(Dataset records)
/-! ## Well-formed terms, and one ill-formed term for each check -/

theorem test_params_wellFormed : Config.params.wellFormed = true := by decide
theorem test_params_widths :
    Config.params.symW = 8 ∧ State.reset.ft.size = Config.params.nsym ∧ State.reset.gt.size = Config.params.ngrp ∧
    (NRef.leaf 0).bits.toFin = 0 ∧ Config.params.nrefW = 9 := by decide
theorem test_illFormed_symW : Params.wellFormed { Config.params with symW := 9 } = false := by decide
theorem test_illFormed_nsym : Params.wellFormed { Config.params with nsym := 255 } = false := by decide
theorem test_illFormed_cntW : Params.wellFormed { Config.params with cntW := 33, gcntW := 41 } = false := by decide
theorem test_illFormed_gcntW : Params.wellFormed { Config.params with gcntW := 32 } = false := by decide
theorem test_illFormed_ngrp : Params.wellFormed { Config.params with ngrp := 256 } = false := by decide
theorem test_illFormed_maxLen : Params.wellFormed { Config.params with maxLen := 256 } = false := by decide
theorem test_illFormed_lenW : Params.wellFormed { Config.params with lenW := 7, blenW := 55 } = false := by decide
theorem test_illFormed_nrefW : Params.wellFormed { Config.params with nrefW := 8 } = false := by decide
theorem test_illFormed_scntW : Params.wellFormed { Config.params with scntW := 47, blenW := 55 } = false := by decide
theorem test_illFormed_blenW : Params.wellFormed { Config.params with blenW := 48 } = false := by decide
theorem test_illFormed_cmdW : Params.wellFormed { Config.params with cmdW := 32 } = false := by decide
theorem test_legalWord : legalWord 0x1161000000000003 = true := by decide
/-- One illegal word per row of the table: a must-be-zero bit of that row set; and a reserved opcode. -/
theorem test_illegalWords : ([0x0000000000000001, 0x0100000000000001, 0x1061000000000001, 0x1161000100000000,
    0x2001000000000000, 0x2100000000000001, 0x3000000000000001, 0x3161000000000001, 0x3201000000000000,
    0x4001000000000000, 0x4100800000000000, 0x4200000000000001, 0x5000000000000001, 0x5100000000000001,
    0x5200000000000001, 0x5300000000000001, 0x5400000000000004, 0x02AB000000001234] : List Word).any legalWord = false := by
  decide

/-! ## States of vector V1 ("aaaaaaaab") and of the one-symbol vector V3 ("aaaa") -/

/-- What a command leaves, where it answers a next state. -/
def nextOf : Result → Option State
  | .next t => some t
  | .fault _ => none
  | .refused _ => none

/-- The result of a run, where it answers one. -/
def resultOf : Host.Outcome Run Fault Refusal → Option Taken
  | .next r => r.result
  | .fault _ => none
  | .refused _ => none

/-- V1 before TB_BUILD: a 8, b 1. -/
def countedV1 : State := (State.reset.setFreq 0x61 8).setFreq 0x62 1

/-- V1 after TB_BUILD. -/
def treeV1 : State :=
  { countedV1 with phase := .tree, gt := (State.reset.setGroup 0 ⟨0, .leaf 0x61, .leaf 0x62⟩).gt, ngroups := 1, alpha := 2,
                   root := ⟨true, .group 0⟩, treeValid := true, pl := [.group 0] }

/-- V1 after CT_GEN. -/
def readyV1 : State :=
  { treeV1 with phase := .ready, ctValid := true,
                ct := setCode (setCode State.reset.ct 0x61 ⟨true, [false]⟩) 0x62 ⟨true, [true]⟩ }

/-- V1 after ENC_START. -/
def encV1 : State := { readyV1 with phase := .enc }

/-- V1 after DEC_START 9. -/
def decV1 : State := { readyV1 with phase := .dec, decRem := 9 }

/-- V3 before TB_BUILD: a 4. -/
def countedV3 : State := State.reset.setFreq 0x61 4

/-- V3 after TB_BUILD. -/
def treeV3 : State :=
  { countedV3 with phase := .tree, alpha := 1, root := ⟨true, .leaf 0x61⟩, treeValid := true, pl := [.leaf 0x61] }

/-- V3 after CT_GEN. -/
def readyV3 : State :=
  { treeV3 with phase := .ready, ctValid := true, ct := setCode State.reset.ct 0x61 ⟨true, [false]⟩ }

/-- V3 after DEC_START 4. -/
def decV3 : State := { readyV3 with phase := .dec, decRem := 4 }

/-- Phase FAULT as the empty build leaves it (vector T1). -/
def faultT1 : State := { State.reset with phase := .fault, err := ⟨.emptyInput, 0x20, 0, 0, .freq, 0⟩ }

/-! ## One step per test -/

/-- Y8. -/
theorem test_nop : exec .nop encV1 = .next encV1 := rfl
/-- Y9: the pending bit is lost. -/
theorem test_clear : exec .clear { encV1 with epend := [true], outb := [0x00] } =
    .next { State.reset with outb := [0x00] } := rfl
/-- Q1. -/
theorem test_freqSym : (nextOf (exec (.freqSym 0x61) countedV1)).map (fun t => (freqAt t.ft 0x61, freqAt t.ft 0x62)) =
    some (9, 1) := by decide +kernel
/-- Q4. -/
theorem test_freqSym_overflow :
    (nextOf (exec (.freqSym 0x61) (State.reset.setFreq 0x61 0xFFFFFFFF))).map
      (fun t => (csrErr t, freqAt t.ft 0x61)) = some (0x0000000000611007, 0xFFFFFFFF) := by decide +kernel
/-- Q3: a load overwrites. -/
theorem test_freqLoad : (nextOf (exec (.freqLoad 0x61 5) countedV1)).map (fun t => freqAt t.ft 0x61) = some 5 := by
  decide +kernel
/-- V1. -/
theorem test_tbBuild : (nextOf (exec .tbBuild countedV1)).map
    (fun t => (groupAt t.gt 0, t.pl, [csrStatus t, csrAlpha t, csrRoot t, csrNgroups t])) =
    some (⟨0, .leaf 0x61, .leaf 0x62⟩, [.group 0], [0x09, 2, 0x300, 1]) := by decide +kernel
/-- T6: the sum of two counts at their maximum does not wrap, and the new group comes before the equal leaf's smaller count. -/
theorem test_tbBuild_wide : (nextOf (exec .tbBuild 
      (((State.reset.setFreq 0x61 0xFFFFFFFF).setFreq 0x62 0xFFFFFFFF).setFreq 0x63 0xFFFFFFFF))).map
      (fun t => (groupAt t.gt 0, groupAt t.gt 1, t.pl)) =
    some (⟨0x1FFFFFFFE, .leaf 0x62, .leaf 0x61⟩, ⟨0, .group 0, .leaf 0x63⟩, [.group 1]) := by decide +kernel
/-- V1. -/
theorem test_ctGen : (nextOf (exec .ctGen treeV1)).map
    (fun t => (codeAt t.ct 0x61, codeAt t.ct 0x62, codeAt t.ct 0x63, csrStatus t)) =
    some (⟨true, [false]⟩, ⟨true, [true]⟩, ⟨false, []⟩, 0x1A) := by decide +kernel
/-- S2, V3: the code of the only symbol is "0". -/
theorem test_ctGen_single : (nextOf (exec .ctGen treeV3)).map
    (fun t => (codeAt t.ct 0x61, codeAt t.ct 0x62, t.phase)) = some (⟨true, [false]⟩, ⟨false, []⟩, .ready) := by
  decide +kernel
/-- E7: a session starts from an empty stream. -/
theorem test_encStart : (nextOf (exec .encStart { readyV1 with encSymcnt := 9, encBitlen := 9 })).map
    (fun t => (t.phase, t.encSymcnt, t.encBitlen)) = some (.enc, 0, 0) := by decide +kernel
/-- E1: the eighth symbol writes the byte. -/
theorem test_encSym : (nextOf (exec (.encSym 0x61)
    { encV1 with epend := List.replicate 7 false, encSymcnt := 7, encBitlen := 7 })).map (fun t => (t.outb, t.epend, t.encBitlen)) = some ([0x00], [], 8) := by decide +kernel
/-- E6. -/
theorem test_encSym_missing : (nextOf (exec (.encSym 0x7A) encV1)).map csrErr = some 0x00000003007A3103 := by
  decide +kernel
/-- E2: "1" padded. -/
theorem test_encEnd : (nextOf (exec .encEnd { encV1 with epend := [true] })).map (fun t => (t.outb, t.phase)) =
    some ([0x80], .ready) := by decide +kernel
/-- DV8: DEC_DONE at once for N = 0. -/
theorem test_decStart : (nextOf (exec (.decStart 0) readyV1)).map csrStatus = some 0x5C := by decide +kernel
/-- DV3: the padding bits after the last symbol are not checked. -/
theorem test_decByte : (nextOf (exec (.decByte 0xFF) { decV1 with decRem := 1, decSymcnt := 8 })).map
    (fun t => (t.outs, t.decRem, t.decSymcnt, t.phase)) = some ([0x62], 0, 9, .dec) := by decide +kernel
/-- DV10: a fault in mid-byte keeps what was decoded before it. -/
theorem test_decByte_missing : (nextOf (exec (.decByte 0x20) decV3)).map
    (fun t => (csrErr t, t.outs, t.decRem, t.decSymcnt, t.dacc)) =
    some (0x0000005401204103, [0x61, 0x61], 2, 2, [true]) := by decide +kernel
/-- DV4. -/
theorem test_decEnd : (nextOf (exec .decEnd { decV1 with decRem := 1, decSymcnt := 8 })).map csrErr =
    some 0x0000000400004204 := by decide +kernel
/-- E5: seven pending bits and the byte they would pad to. -/
theorem test_rdCsr : (nextOf (exec (.rdCsr 0x08) { encV1 with epend := [true, false, false, false, false, true, true] })).map
    (·.rsp) = some [0x0000000000008607] := by decide +kernel
/-- Y1. -/
theorem test_rdCsr_id : (nextOf (exec (.rdCsr 0x00) faultT1)).map (·.rsp) = some [0x0000200848554631] := by decide +kernel
/-- Q4: a count is read in phase FAULT too. -/
theorem test_rdFreq : (nextOf (exec (.rdFreq 0x61) (faultT1.setFreq 0x61 0xFFFFFFFF))).map
    (·.rsp) = some [0x00000000FFFFFFFF] := by decide +kernel
/-- V4: `GT[1] = (4, b, G0)`. -/
theorem test_rdGroup : (nextOf (exec (.rdGroup 1) 
    { treeV1.setGroup 1 ⟨4, .leaf 0x62, .group 0⟩ with ngroups := 2 })).map (·.rsp) = some [0x8200620000000004] := by
  decide +kernel
/-- V2: RD_GROUP past the groups in use. -/
theorem test_rdGroup_unused : (nextOf (exec (.rdGroup 1) treeV1)).map (·.rsp) = some [0] := by decide +kernel
/-- V2: the length of "00". -/
theorem test_rdClen : (nextOf (exec (.rdClen 0x61) { readyV1 with ct := setCode readyV1.ct 0x61 ⟨true, [false, false]⟩ })).map
    (·.rsp) = some [0x8000000000000002] := by decide +kernel
/-- V2: the code "01". -/
theorem test_rdCode : (nextOf (exec (.rdCode 0x63 0) { readyV1 with ct := setCode readyV1.ct 0x63 ⟨true, [false, true]⟩ })).map
    (·.rsp) = some [0x4000000000000000] := by decide +kernel

/-- X4: an illegal word outside phase FAULT; X8: the same word inside it. -/
theorem test_step_illegal :
    (nextOf (step (State.presentWord { encV1 with epend := [true] } 0x02AB000000001234))).map
      (fun t => (csrErr t, t.epend)) = some (0x0000000300AB0205, [true]) ∧
    step (faultT1.presentWord 0xFF00000000000000) = .next faultT1 := ⟨by decide +kernel, rfl⟩

/-- X1: a command out of phase. -/
theorem test_step_sequence : (nextOf (step (readyV1.presentWord 0x3161000000000000))).map
    (fun t => (csrErr t, csrStatus t)) = some (0x0000000200613106, 0x3F) := by decide +kernel

/-- Y10: reset drops the bytes not yet taken. -/
theorem test_step_reset : step { readyV1 with outb := [0x00, 0x80], host := [.reset] } = .next State.reset := rfl

/-- E2 to the end: the padded byte and STATUS = 0x1A (P1) are the result of the run; a session left open has none (R212). -/
theorem test_run_result :
    resultOf (runToEnd [0x3200000000000000, 0x5001000000000000] { encV1 with epend := [true] }) =
      some ⟨[0x80], [], [0x1A]⟩ ∧ Run.result ⟨encV1, .none⟩ = none := by decide +kernel

/-- A word placed by `withFetchWord` is the next one run. -/
theorem test_withFetchWord : step (State.reset.withFetchWord 64 0x1062000000000000) = exec (.freqSym 0x62) State.reset :=
  rfl

/-- Program P2's source lines against its words (R88, R89). -/
theorem test_assemble : (assemble ["CLEAR ; new invocation".toList, "FREQ_LOAD 'a', 8".toList, "FREQ_LOAD 'b', 1".toList,
    "BUILD".toList, "DEC_BYTES 9, 0x00, 0x80".toList, "RD_STATUS".toList, "RD_CSR 0x0A".toList]) =
    some [0x0100000000000000, 0x1161000000000008, 0x1162000000000001, 0x2000000000000000, 0x2100000000000000,
      0x4000000000000009, 0x4100000000000000, 0x4180000000000000, 0x4200000000000000, 0x5001000000000000,
      0x500A000000000000] := by decide +kernel

/-! ## Facts of the states of V1 and V3 -/

theorem freq_V1 (y : Sym) : freqAt countedV1.ft y = if y = 0x62 then 1 else if y = 0x61 then 8 else 0 := by
  simp only [countedV1, State.setFreq, freqAt_set, reset_freqAt]

theorem present_V1 (y : Sym) : freqAt countedV1.ft y ≠ 0 ↔ y = 0x61 ∨ y = 0x62 := by
  rw [freq_V1]
  split
  · simp_all
  · split <;> simp_all

theorem alphabet_V1 : alphabetSize countedV1.ft = 2 := by decide +kernel

theorem freq_V3 (y : Sym) : freqAt countedV3.ft y = if y = 0x61 then 4 else 0 := by
  simp only [countedV3, State.setFreq, freqAt_set, reset_freqAt]

theorem present_V3 (y : Sym) : freqAt countedV3.ft y ≠ 0 ↔ y = 0x61 := by
  rw [freq_V3]
  split <;> simp_all

theorem alphabet_V3 : alphabetSize countedV3.ft = 1 := by decide +kernel

theorem codes_V1 (y : Sym) : codeAt readyV1.ct y =
    if y = 0x62 then ⟨true, [true]⟩ else if y = 0x61 then ⟨true, [false]⟩ else CodeEntry.zero := by
  simp only [readyV1, codeAt_setCode, reset_codeAt]

theorem codes_V3 (y : Sym) : codeAt readyV3.ct y = if y = 0x61 then ⟨true, [false]⟩ else CodeEntry.zero := by
  simp only [readyV3, codeAt_setCode, reset_codeAt]

theorem group_V1 (k : GroupNo) : groupAt treeV1.gt k = if k = 0 then ⟨0, .leaf 0x61, .leaf 0x62⟩ else Group.zero := by
  split
  · subst_vars; exact groupAt_set_same State.reset.gt (k := 0) _ (by decide)
  · exact (groupAt_set_other State.reset.gt (k := 0) _ ‹_›).trans (reset_groupAt k)

theorem children_V1 : treeChildren treeV1 = [.leaf 0x61, .leaf 0x62] := by
  have h : treeV1.ngroups.toNat = 1 := rfl
  simp [treeChildren, h, group_V1]

theorem treeShape_V1 : TreeShape treeV1 where
  alpha_eq := alphabet_V1.symm
  groups_eq := alphabet_V1.symm
  root_valid := rfl
  root_single h := absurd (alphabet_V1.symm.trans h) (by decide)
  root_group _ := rfl
  list_root := rfl
  child_lower k j hk hj := by
    obtain rfl : k = 0 := BitVec.eq_of_toNat_eq (by simpa [treeV1] using hk)
    simp only [group_V1] at hj
    rcases hj with hj | hj <;> cases hj
  one_parent := by
    rw [children_V1]; decide
  child_iff n := by
    rw [children_V1]
    cases n with
    | leaf y => simpa [IsNode, treeV1] using (present_V1 y).symm
    | group k => simp [IsNode, treeV1, BitVec.toNat_eq]
  counts k hk := by simp [treeV1] at hk
  root_count _ := by rw [group_V1]; rfl
  unused_zero k hk := by
    rw [group_V1, if_neg]
    rintro rfl
    simp [treeV1] at hk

- _About this task_: Number of lines above containing "before": give it, with no other text.

- _Written solution_: 4